Same thing, but this time go by-row, meaning the first nc
rows of x
are spread across the first row of the output:
wrap_frame(mt, nc = 7, byrow = TRUE, rownames = NULL)
# mpg_1 cyl_1 disp_1 mpg_2 cyl_2 disp_2 mpg_3 cyl_3 disp_3 mpg_4 cyl_4 disp_4 mpg_5 cyl_5 disp_5 mpg_6 cyl_6 disp_6 mpg_7 cyl_7 disp_7
# 1 21.0 6 160.0 21.0 6 160.0 22.8 4 108.0 21.4 6 258.0 18.7 8 360.0 18.1 6 225.0 14.3 8 360.0
# 2 24.4 4 146.7 22.8 4 140.8 19.2 6 167.6 17.8 6 167.6 16.4 8 275.8 17.3 8 275.8 15.2 8 275.8
# 3 10.4 8 472.0 10.4 8 460.0 14.7 8 440.0 32.4 4 78.7 30.4 4 75.7 33.9 4 71.1 21.5 4 120.1
# 4 15.5 8 318.0 15.2 8 304.0 13.3 8 350.0 19.2 8 400.0 27.3 4 79.0 26.0 4 120.3 30.4 4 95.1
# 5 15.8 8 351.0 19.7 6 145.0 15.0 8 301.0 21.4 4 121.0 NA NA NA NA NA NA NA NA NA
And we can make it more aesthetically "happy" by keeping the column names unchanged:
wrap_frame(mt, nc = 3, rownames = "", unique_names = FALSE)

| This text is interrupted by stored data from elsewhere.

-- ==== Sys2Proof/Machine/TileChecks.lean ====
section
/-!
DEFINITION. The checks at issue (R180, R211, R212, R219).
-/
namespace Sys2Proof.Machine

/-! ### The limits of Table 8.1 -/

/-- Is the code listed in Table 8.1? -/
def opListed (op : Nat) : Bool :=
  [0x01, 0x02, 0x03, 0x08, 0x09, 0x0A, 0x0B, 0x10, 0x11, 0x12, 0x13, 0x14, 0x15, 0x16, 0x17, 0x18, 0x19, 0x1A, 0x1B, 0x1C].contains op

/-- Is the code internal? -/
def opInternal (op : Nat) : Bool := [0x08, 0x09, 0x0A, 0x0B].contains op

/-- A number within bounds. -/
def within (lo hi n : Nat) : Bool := decide (lo ≤ n) && decide (n ≤ hi)

/-- Each pad at most (k − 1) × d. -/
def padsOk (o : Nat) : Bool :=
  let b := fun (i : Nat) => bits o (8 * i) 8
  let mh := (b 4 - 1) * bits o 56 4
  let mw := (b 5 - 1) * bits o 60 4
  decide (b 8 ≤ mh) && decide (b 9 ≤ mw) && decide (b 10 ≤ mh) && decide (b 11 ≤ mw)

/-- The filter sizes, strides and dilations of DWCONV (Table 8.1). -/
def dwSizes (o : Nat) : Bool :=
  let b := fun (i : Nat) => bits o (8 * i) 8
  (b 4 == 3 || b 4 == 5 || b 4 == 7) && b 4 == b 5 && within 1 2 (bits o 48 4) && within 1 2 (bits o 52 4)
    && within 1 4 (bits o 56 4) && within 1 4 (bits o 60 4) && decide (1 ≤ bits o 96 16)

/-- Is an operator block within the limits of Table 8.1? `o` is the block, then channels in and out, height and width in. -/
def opLimits (o cin cout h w : Nat) : Bool :=
  let b := fun (i : Nat) => bits o (8 * i) 8
  let sh := bits o 48 4
  let sw := bits o 52 4
  let dh := bits o 56 4
  let dw := bits o 60 4
  let groups := bits o 96 16
  let aux0 := bits o 144 16
  let aux1 := bits o 160 16
  let actOk := decide (b 2 ≤ 6)
  actOk && (match b 0 with
    | 0x01 => within 1 31 (b 4) && within 1 31 (b 5) && within 1 4 sh && within 1 4 sw && within 1 8 dh && within 1 8 dw && padsOk o
        && within 1 8192 cin && within 1 8192 cout && decide (b 4 * b 5 * 16 * ceilDiv cin 16 ≤ 131072) && decide (1 ≤ groups)
    | 0x02 => within 1 131072 cin && within 1 8192 cout
    | 0x03 => within 1 256 cin && within 1 8192 cout && within 1 1024 aux0
    | 0x10 => dwSizes o && decide (cin / max 1 groups ≤ 16)
    | 0x11 => within 1 8 (b 4) && within 1 8 (b 5) && within 1 8 sh && within 1 8 sw && decide (b 3 ≤ 2)
    | 0x12 => decide (h * w ≤ 1048576) && decide (b 3 ≤ 1)
    | 0x13 => decide (h ≤ 8 * aux0) && decide (aux0 ≤ 8 * h) && decide (w ≤ 8 * aux1) && decide (aux1 ≤ 8 * w) && decide (b 3 ≤ 1)
    | 0x14 => decide (b 3 ≤ 4)
    | 0x15 => true
    | 0x16 => decide (cin ≤ 8192)
    | 0x17 => decide (cin ≤ 8192)
    | 0x18 => decide (cin ≤ 2048)
    | 0x19 => within 1 32 (bits aux0 0 8) && within 1 32 (bits aux0 8 8) && within 1 4 aux1
    | 0x1A => within 1 16 aux0 && within 1 1024 aux1 && decide (b 3 ≤ 1)
    | 0x1B => (aux0 == 2 || aux0 == 4) && decide (b 3 ≤ 1)
    | 0x1C => decide (b 3 ≤ 1) && (b 3 == 0 || (decide (h ≤ 4096) && decide (w ≤ 4096)))
    | 0x08 => true
    | 0x09 => true
    | 0x0A => true
    | 0x0B => true
    | _ => false)

/-- The operator block of a tile. -/
def Tile.block (t : Tile) : Nat := bits t.desc.toNat 256 256

/-- Does the tile run its beats on the arrays? -/
def Tile.onArrays (t : Tile) : Bool := decide (t.kind < 2)

/-- Does an op code suit the kind (OP_FIELD)? A grouped CONV or DWCONV with more than 16 channels per group runs on the arrays. -/
def Tile.opSuits (t : Tile) : Bool :=
  let wide := decide (16 < t.facts.cin / t.groups)
  match t.kind with
  | 0 => t.op == 0x01 || t.op == 0x02 || t.op == 0x03 || (t.op == 0x10 && wide)
  | 1 => t.op == 0x09
  | _ => !(t.op == 0x01) && !(t.op == 0x02) && !(t.op == 0x03) && !(t.op == 0x09) && !(t.op == 0x10 && wide)

/-- Within Table 8.1: a DWCONV in groups over 16 channels, which Table 9.5 gives to a matrix tile, keeps the other limits of its row (log entry 22); MATMUL_RT has at most 1,024 batches and heads together. -/
def Tile.opOk (t : Tile) : Bool :=
  if t.op = 0x10 ∧ 16 < t.facts.cin / t.groups then dwSizes t.block && decide (t.o 2 0 8 ≤ 6)
  else opListed t.op && opLimits t.block t.facts.cin t.facts.cout t.inH t.inW
    && (!(t.op == 0x03) || decide (t.facts.samples * t.aux0 ≤ 1024))

/-! ### Regions (R209) -/

/-- The input region in the scratchpad: offset and length. -/
def Tile.inRegion (t : Tile) : Nat × Nat :=
  if t.kind = 1 then (t.inOff, 32 * t.inCb * 3 * t.inH * t.inW)
  else (t.inOff, 32 * t.inCb * t.inW * t.inRows * t.sampleSpan)

/-- The output rows that a tile writes in a tensor in DRAM: the first, and one past the last; an FFT_INV_B tile writes within the samples of its tiles. -/
def Tile.outRows (t : Tile) : Nat × Nat :=
  if t.op = 0x0B then (t.s0 * t.sampleRows, (t.s0 + t.sampleSpan) * t.sampleRows) else (t.rowSpan.1, t.rowSpan.2 + 1)

/-- The output region from out_addr: offset and length, over all rows, columns and samples of the tile (R211). -/
def Tile.outRange (t : Tile) : Nat × Nat :=
  if t.kind = 1 then (0, 0)
  else if t.partialOut then (0, 128 * t.mCount)
  else match t.op with
    | 0x08 => (0, 3 * 544 * t.fTiles * t.inCb * 32)
    | 0x0A => (0, 8 * t.fTiles * t.coAll * t.vh * 17)
    | 0x1A => (32 * 8192 * t.s0, 32 * 8192 * t.sampleSpan)
    | _ =>
      if t.outDram then (32 * t.outCb * t.outRows.1, 32 * t.outCb * (t.outRows.2 - t.outRows.1))
      else (0, 32 * t.outCb * max 1 t.outW * t.outRing * t.sampleSpan)

/-- The scratchpad regions of a tile: input, preload, and what it writes there. -/
def Tile.regions (t : Tile) : List (Nat × Nat) :=
  [t.inRegion]
    ++ (if t.preload then [(t.f 20 0 22, 128 * t.mCount)] else [])
    ++ (if t.outDram && !t.partialOut then [] else [(t.outAddr % 2 ^ 22 + t.outRange.1, t.outRange.2)])
    ++ (if t.wSrc = 3 then [(t.wAddr % 2 ^ 22, 64 * t.wLines)] else [])

/-- The scratchpad banks that a region touches; a region past the scratchpad touches bank 16. -/
def regionBanks (r : Nat × Nat) : List Nat :=
  if r.2 = 0 then []
  else (List.range 17).filter (fun b => decide (r.1 / 0x40000 ≤ b) && decide (b ≤ min 16 ((r.1 + r.2 - 1) / 0x40000)))

/-- Every bank that the tile touches. -/
def Tile.banks (t : Tile) : List Nat := (t.regions.foldl (fun (l : List Nat) r => l ++ regionBanks r) []).eraseDups

/-- The power state of a scratchpad bank: 0 off, 1 retention, 2 on, 3 changing. -/
def State.bankState (s : State) (c b : Nat) : Nat := s.pdState (64 + 16 * c + b)

/-- The DRAM ranges of a tile: output and weights. -/
def Tile.dramRanges (t : Tile) : List (Nat × Nat) :=
  (if t.outDram && !t.partialOut && decide (0 < t.outRange.2) then [(t.outAddr + t.outRange.1, t.outRange.2)] else [])
    ++ (if t.wSrc = 0 ∧ 0 < t.wLines then [(t.wAddr, 64 * t.wLines)] else [])

/-- The tensor rows that the input window of logical row `m` reads; ROI_ALIGN may read any, because its boxes are data. -/
def Tile.rowsRead (t : Tile) (m : Nat) : List Int :=
  let sp := t.place m
  let w := max 1 t.outW
  let ho := sp.2 / w
  match t.op with
  | 0x01 => (List.range t.kh).map (fun k => ((ho * t.sh + k * t.dh : Nat) : Int) - t.padT)
  | 0x10 => (List.range t.kh).map (fun k => ((ho * t.sh + k * t.dh : Nat) : Int) - t.padT)
  | 0x11 => (List.range t.kh).map (fun k => ((ho * t.sh + k : Nat) : Int) - t.padT)
  | 0x02 => [((sp.2 / max 1 t.inW : Nat) : Int)]
  | 0x12 => (List.range t.inH).map (fun (r : Nat) => (r : Int))
  | 0x19 => (List.range t.inH).map (fun (r : Nat) => (r : Int))
  | 0x03 =>
    let e := t.headAt (m / t.rowsOfSeg % max 1 t.aux0) (m % t.rowsOfSeg) 0
    [((e.1 / max 1 t.inW : Nat) : Int)]
  | 0x08 =>
    let y0 : Int := (t.vh * (m % max 1 (t.facts.ty * t.facts.tx) / max 1 t.facts.tx) : Nat) - (t.padT : Int)
    (List.range 32).map (fun (r : Nat) => y0 + (r : Int))
  | 0x1A => [((sp.2 / max 1 t.inW : Nat) : Int)]
  | 0x1B =>
    let f := max 1 t.aux0
    if t.sub = 0 then (List.range f).map (fun k => ((f * ho + k : Nat) : Int)) else [((ho / f : Nat) : Int)]
  | 0x1C => [((if t.sub = 1 then sp.2 % w else ho : Nat) : Int)]
  | 0x13 => let y := resizeAt t.inH t.aux0 ho (t.sub == 1); [(y.1 : Int), (y.2.1 : Int)]
  | 0x14 => [((sp.2 / max 1 t.inW : Nat) : Int)]
  | 0x16 => [((sp.2 / max 1 t.inW : Nat) : Int)]
  | 0x17 => [((sp.2 / max 1 t.inW : Nat) : Int)]
  | 0x18 => [((sp.2 / max 1 t.inW : Nat) : Int)]
  | 0x15 => [(ho : Int)]
  | _ => []

/-- Does a window read a row inside the tensor but outside the ring (WINDOW_OUTSIDE)? -/
def Tile.windowOutside (t : Tile) : Bool :=
  (List.range t.mCount).any (fun r => match t.row r with
    | none => false
    | some m => !t.holeRow m && (t.rowsRead m).any (fun y =>
        decide (0 ≤ y) && decide (y < (t.inH : Int)) && (decide (y < (t.inRow0 : Int)) || decide ((t.inRow0 + t.inRows : Nat) ≤ y))))

/-! ### The accumulator (R212) -/

/-- Rows per array that a claim of a slice gives. -/
def Tile.claimRows (t : Tile) (a : Nat) : Nat := 1024 * popCount 2 (bits t.claim (2 * a) 2)

/-- The footprint in rows per array: twice for a complex tile. -/
def Tile.footprint (t : Tile) : Nat := 32 * ceilDiv t.mCount (32 * max 1 t.n) * (if t.kind = 1 then 2 else 1)

/-- ACC_FOOTPRINT. -/
def Tile.accBad (t : Tile) : Bool :=
  if t.onArrays then
    (List.range 4).any (fun a =>
      if t.arrays.testBit a then decide (t.claimRows a < t.footprint) else decide (bits t.claim (2 * a) 2 ≠ 0))
  else decide (t.claim ≠ 0) && !(t.op == 0x0A)

/-! ### The checks in the order of their codes (Table 9.5) -/

/-- A weight-stage buffer of a core. -/
def Core.wb (k : Core) (b : Nat) : WBuf := if b = 0 then k.wbuf0 else k.wbuf1

/-- A weight-stage buffer replaced. -/
def Core.setWb (k : Core) (b : Nat) (w : WBuf) : Core := if b = 0 then { k with wbuf0 := w } else { k with wbuf1 := w }

/-- Is core `c` locked? -/
def State.locked (s : State) (c : Nat) : Bool := s.bitAt (Reg.tcCfg c) 0

/-- The weights that the buffer loaded last holds when a tile of phase 1 comes to phase 2: address and partition. A tile in phase 2, or ahead of it, loads its own first. -/
def Core.lastWeights (k : Core) : Option (Nat × Nat) :=
  let loads := fun (o : Option Tile) => match o with
    | some x => if x.wSrc = 0 ∨ x.wSrc = 3 then some (x.wAddr, x.part) else none
    | none => none
  let held := match k.lastBuf with
    | some b => some ((k.wb b).addr, (k.wb b).part)
    | none => none
  (loads k.wait1).orElse (fun _ => (loads k.prep).orElse (fun _ => held))

/-- W_REUSE: the buffer loaded last holds other weights, or another partition's. -/
def State.reuseBad (s : State) (c : Nat) (t : Tile) : Bool :=
  decide (t.wSrc = 1) && (match (s.core c).lastWeights with
    | none => true
    | some w => decide (w.1 ≠ t.wAddr) || decide (w.2 ≠ t.part))

/-- The neighbour that a halo link writes, and the bank there (R151). -/
def haloTo (c : Nat) (fwd : Bool) : Nat × Nat := if fwd then ((c + 1) % 8, 14) else ((c + 7) % 8, 15)

/-- HALO_FENCE: rows past the bank, or a bank of another partition. -/
def State.haloBad (s : State) (c : Nat) (t : Tile) (fwd : Bool) : Bool :=
  let dest := haloTo c fwd
  decide (0x40000 < 32 * t.outCb * max 1 t.outW * t.haloRows) || !((s.scratchMask t.part dest.1).testBit dest.2)

/-- The conditions of Table 9.5, each with its code, in order. -/
def State.issueChecks (s : State) (c : Nat) (t : Tile) : List (Nat × Bool) :=
  let k := s.core c
  let sync := fun (off : Nat) => let n := t.f off 0 16; decide (n ≠ noSync) && !(s.inSyncRange t.part n)
  let est := k.chainEst + t.est
  [(0x01, decide (t.kind = 3) || decide (t.fmt = 3) || (decide (t.kind = 1) && decide (t.fmt ≠ 1)) || decide (t.segs = 0) || decide (64 < t.segs)),
   (0x02, decide ((t.f 8 4 1 == 1) ≠ s.classS t.part) || decide ((t.f 8 4 1 == 1) ≠ s.locked c)),
   (0x03, !t.opOk || !t.opSuits),
   (0x04, t.onArrays && (decide (t.mCount = 0) || decide (t.kCount = 0))),
   (0x05, t.onArrays && (decide (t.kFirst % t.kStep ≠ 0)
      || (decide ((t.kFirst + t.kCount) % t.kStep ≠ 0) && decide (16 * ceilDiv (t.kFirst + t.kCount) 16 ≠ t.opK)))),
   (0x06, t.onArrays && (decide (t.arrays = 0) || (List.range 4).any (fun a => t.arrays.testBit a && decide (s.arrayState c a ≠ 2)))),
   (0x07, t.accBad),
   (0x08, decide (4096 < t.wLines) || (t.onArrays && (decide (229376 < t.codeBytes) || decide (8192 < t.paramCount) || decide (t.wSrc = 2)))),
   (0x09, s.reuseBad c t),
   (0x0A, t.banks.any (fun b => !((s.scratchMask t.part c).testBit b) || decide (15 < b))),
   (0x0B, t.banks.any (fun b => decide (s.bankState c b = 0))),
   (0x0C, t.dramRanges.any (fun r => !(s.inWindow t.part r.1 r.2))),
   (0x0D, sync 112 || sync 114 || sync 124 || sync 6),
   (0x0E, (t.f 9 4 1 == 1 && s.haloBad c t true) || (t.f 9 5 1 == 1 && s.haloBad c t false)),
   (0x0F, s.locked c && (t.f 9 4 1 == 1 || t.f 9 5 1 == 1)),
   (0x10, t.windowOutside),
   (0x11, decide (t.f 104 0 64 ≠ 0) && decide (t.sampleRows = 0)),
   (0x12, decide (t.est = 0) || decide (4000 < t.est) || decide (4000 < est)),
   (0x13, match k.chainOpen with | some p => decide (p ≠ t.part) | none => false)]

/-- The code of the first check that fails; none passes (R211). -/
def State.issueCode (s : State) (c : Nat) (t : Tile) : Option Nat :=
  ((s.issueChecks c t).find? (fun x => x.2)).map (fun x => x.1)

end Sys2Proof.Machine
end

# mpg cyl disp mpg cyl disp mpg cyl disp
# 1 Mazda RX4 21.0 6 160.0 Merc 450SE 16.4 8 275.8 AMC Javelin 15.2 8 304.0
# 2 Mazda RX4 Wag 21.0 6 160.0 Merc 450SL 17.3 8 275.8 Camaro Z28 13.3 8 350.0
# 3 Datsun 710 22.8 4 108.0 Merc 450SLC 15.2 8 275.8 Pontiac Firebird 19.2 8 400.0
# 4 Hornet 4 Drive 21.4 6 258.0 Cadillac Fleetwood 10.4 8 472.0 Fiat X1-9 27.3 4 79.0
# 5 Hornet Sportabout 18.7 8 360.0 Lincoln Continental 10.4 8 460.0 Porsche 914-2 26.0 4 120.3
# 6 Valiant 18.1 6 225.0 Chrysler Imperial 14.7 8 440.0 Lotus Europa 30.4 4 95.1
# 7 Duster 360 14.3 8 360.0 Fiat 128 32.4 4 78.7 Ford Pantera L 15.8 8 351.0
# 8 Merc 240D 24.4 4 146.7 Honda Civic 30.4 4 75.7 Ferrari Dino 19.7 6 145.0
# 9 Merc 230 22.8 4 140.8 Toyota Corolla 33.9 4 71.1 Maserati Bora 15.0 8 301.0
# 10 Merc 280 19.2 6 167.6 Toyota Corona 21.5 4 120.1 Volvo 142E 21.4 4 121.0
# 11 Merc 280C 17.8 6 167.6 Dodge Challenger 15.5 8 318.0 <NA> NA NA NA
Note: the NA
are required by R since a data.frame
must be rectangular. If I inserted blanks, then all numbers would be converted to character
, not what you want/need (I suspect). However, when exported, you typically have the option to declare how an NA
is represented in the output, with things like:
write.table(..., na="")
readr::write_csv(..., na="")
options(knitr.kable.NA=""); knitr::kable(...)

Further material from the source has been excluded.